Exercise goal: Repeat nothing but the lines below running from the one containing "theorem queueKept_execFuseOperation (back" to the one containing "theorem queueKept_execDoorbellIndex (req". Keep both end lines.

───── Task material ─────

@[simp] theorem queueKept_execPatchLoad (f : Fn) (bundle : Bytes) (s : State) :
    QueueKept s (execPatchLoad f bundle s) := by
  refine pending_mailCommand _ _ _ _ _ _ _ fun q u => ?_
  split
  · simp
  · split
    · simp
    · split
      · next loaded => simp [pending_loadBundle loaded]
      · simp

/-! The settings that change a limited number of times and the fuse controller -/

@[simp] theorem pending_queueFuse (s : State) (o : FuseOp) : (s.queueFuse o).pending = s.pending := by
  simp [State.queueFuse]

@[simp] theorem pending_mailFuse (s : State) (f : Fn) (id index value : Nat) :
    (s.mailFuse f id index value).pending = s.pending := by simp [State.mailFuse]

@[simp] theorem pending_fuseRequest (s : State) (f : Fn) (id : Nat) (owner : Fn) (modes : Mode → Bool) :
    (s.fuseRequest f id owner modes).pending = s.pending := by
  simp only [State.fuseRequest]
  split <;> simp

@[simp] theorem queueKept_execFuseBypassDisable (f : Fn) (s : State) : QueueKept s (execFuseBypassDisable f s) := by
  simp [execFuseBypassDisable]

@[simp] theorem queueKept_execFuseDebugLock (f : Fn) (s : State) : QueueKept s (execFuseDebugLock f s) := by
  simp [execFuseDebugLock]

@[simp] theorem queueKept_execFuseFtLockout (f : Fn) (s : State) : QueueKept s (execFuseFtLockout f s) := by
  simp [execFuseFtLockout]

@[simp] theorem queueKept_execFuseDomainLock (f : Fn) (s : State) : QueueKept s (execFuseDomainLock f s) := by
  simp [execFuseDomainLock]

@[simp] theorem queueKept_execFuseAssetTag (f : Fn) (s : State) : QueueKept s (execFuseAssetTag f s) := by
  simp [execFuseAssetTag]

@[simp] theorem queueKept_execArbAdvance (f : Fn) (s : State) : QueueKept s (execArbAdvance f s) := by
  simp [execArbAdvance]

@[simp] theorem queueKept_execKekAdvance (r : Ring) (s : State) : QueueKept s (execKekAdvance r s) := by
  simp [execKekAdvance]

@[simp] theorem pending_ageSlots (s : State) : s.ageSlots.pending = s.pending := by simp [State.ageSlots]

@[simp] theorem pending_fuseAnswer (s : State) (o : FuseOp) (good : Bool) (n : Nat) :
    (s.fuseAnswer o good n).pending = s.pending := by
  simp only [State.fuseAnswer]
  split <;> simp

@[simp] theorem pending_gateFuse (s : State) : s.gateFuse.pending = s.pending := by simp [State.gateFuse]

@[simp] theorem pending_recoverIntents (s : State) : s.recoverIntents.pending = s.pending := by
  simp [State.recoverIntents]

@[simp] theorem queueKept_execFuseOperation (back : FuseReadBack) (s : State) :
    QueueKept s (execFuseOperation back s) := by
  simp only [execFuseOperation]
  (repeat' split) <;> simp

/-! Meanings of the doorbells and of the ring events -/

@[simp] theorem pending_ignoreDoorbell (s : State) (req : Requester) : (s.ignoreDoorbell req).pending = s.pending := by
  simp [State.ignoreDoorbell]

@[simp] theorem pending_bar2Write (s : State) (req : Requester) (off size value : Nat) :
    (s.bar2Write req off size value).pending = s.pending := by
  simp only [State.bar2Write]
  split <;> simp

@[simp] theorem pending_applyIndex (s : State) (req : Requester) (r index : Nat) :
    (s.applyIndex req r index).pending = s.pending := by simp [State.applyIndex]

@[simp] theorem queueKept_execDoorbellIndex (req : Requester) (off size : Nat) (value : BitVec 64) (s : State) :
    QueueKept s (execDoorbellIndex req off size value s) := by
  simp only [execDoorbellIndex]
  split <;> simp

@[simp] theorem pending_applyContext (s : State) (r : Nat) (c : RingCtx) :
    (s.applyContext r c).pending = s.pending := by simp [State.applyContext]

@[simp] theorem queueKept_execDoorbellInvalidate (req : Requester) (off size : Nat) (value : BitVec 64) (ctx : Dma)
    (s : State) :
    QueueKept s (execDoorbellInvalidate req off size value ctx s) := by
  simp only [execDoorbellInvalidate]
  (repeat' split) <;> simp

@[simp] theorem queueKept_execDoorbellResume (req : Requester) (off size : Nat) (value : BitVec 64) (s : State) :
    QueueKept s (execDoorbellResume req off size value s) := by
  simp only [execDoorbellResume]
  split <;> simp

@[simp] theorem queueKept_execDeferredRingEnable (r : Ring) (s : State) : QueueKept s (execDeferredRingEnable r s) := by
  simp only [execDeferredRingEnable]
  split <;> simp

@[simp] theorem pending_fetchDescriptor (s : State) (r : Nat) (res : FetchResult) :
    (s.fetchDescriptor r res).pending = s.pending := by
  simp only [State.fetchDescriptor]
  (repeat' split) <;> simp

@[simp] theorem queueKept_execDescriptorFetch (r : Ring) (res : FetchResult) (s : State) :
    QueueKept s (execDescriptorFetch r res s) := by simp [execDescriptorFetch]

@[simp] theorem queueKept_execRingStopped (r : Ring) (s : State) : QueueKept s (execRingStopped r s) := by
  simp [execRingStopped]

@[simp] theorem queueKept_execNop (r : Ring) (s : State) : QueueKept s (execNop r s) := by simp [execNop]

@[simp] theorem queueKept_execEventOverflowRecord (r : Ring) (s : State) :
    QueueKept s (execEventOverflowRecord r s) := by simp [execEventOverflowRecord]

@[simp] theorem queueKept_execIrqHoldoffEnd (r : Ring) (s : State) : QueueKept s (execIrqHoldoffEnd r s) := by
  simp [execIrqHoldoffEnd]

/-! The policers, and a frame's combined result and what it does -/

@[simp] theorem pending_meterFrame (s : State) (f : Nat) : (s.meterFrame f).pending = s.pending := by
  simp only [State.meterFrame]
  split <;> simp

@[simp] theorem queueKept_execPolicerMeter (q : Quad) (s : State) : QueueKept s (execPolicerMeter q s) := by
  simp only [execPolicerMeter]
  split <;> simp

@[simp] theorem queueKept_execPolicerLate (f : Nat) (s : State) : QueueKept s (execPolicerLate f s) := by
  simp [execPolicerLate]

@[simp] theorem pending_sampleFrame (s : State) (f : Nat) : (s.sampleFrame f).pending = s.pending := by
  simp only [State.sampleFrame]
  split
  · rfl
  · split
    · rfl
    · split
      · simp
      · next taken => simp [pending_takeToken taken]

theorem pending_copyTake {s t : State} {ring q meter : Nat} (h : s.copyTake ring q meter = some t) :
    t.pending = s.pending :=
  pending_puntTake h

@[simp] theorem pending_meteredPunt (s : State) (f ring meter kind cls lentry drop : Nat) :
    (s.meteredPunt f ring meter kind cls lentry drop).pending = s.pending := by
  simp only [State.meteredPunt]
  split
  · next taken => simp [pending_copyTake taken]
  · simp

@[simp] theorem pending_hostCopy (s : State) (f cls : Nat) : (s.hostCopy f cls).pending = s.pending := by
  simp only [State.hostCopy]
  split
  · rfl
  · split
    · next taken => simp [pending_copyTake taken]
    · simp

@[simp] theorem pending_integrityPunt (s : State) (f k : Nat) : (s.integrityPunt f k).pending = s.pending := by
  simp [State.integrityPunt]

─────

Answer area:
@[simp] theorem queueKept_execFuseOperation (back : FuseReadBack) (s : State) :
    QueueKept s (execFuseOperation back s) := by
  simp only [execFuseOperation]
  (repeat' split) <;> simp

/-! Meanings of the doorbells and of the ring events -/

@[simp] theorem pending_ignoreDoorbell (s : State) (req : Requester) : (s.ignoreDoorbell req).pending = s.pending := by
  simp [State.ignoreDoorbell]

@[simp] theorem pending_bar2Write (s : State) (req : Requester) (off size value : Nat) :
    (s.bar2Write req off size value).pending = s.pending := by
  simp only [State.bar2Write]
  split <;> simp

@[simp] theorem pending_applyIndex (s : State) (req : Requester) (r index : Nat) :
    (s.applyIndex req r index).pending = s.pending := by simp [State.applyIndex]

@[simp] theorem queueKept_execDoorbellIndex (req : Requester) (off size : Nat) (value : BitVec 64) (s : State) :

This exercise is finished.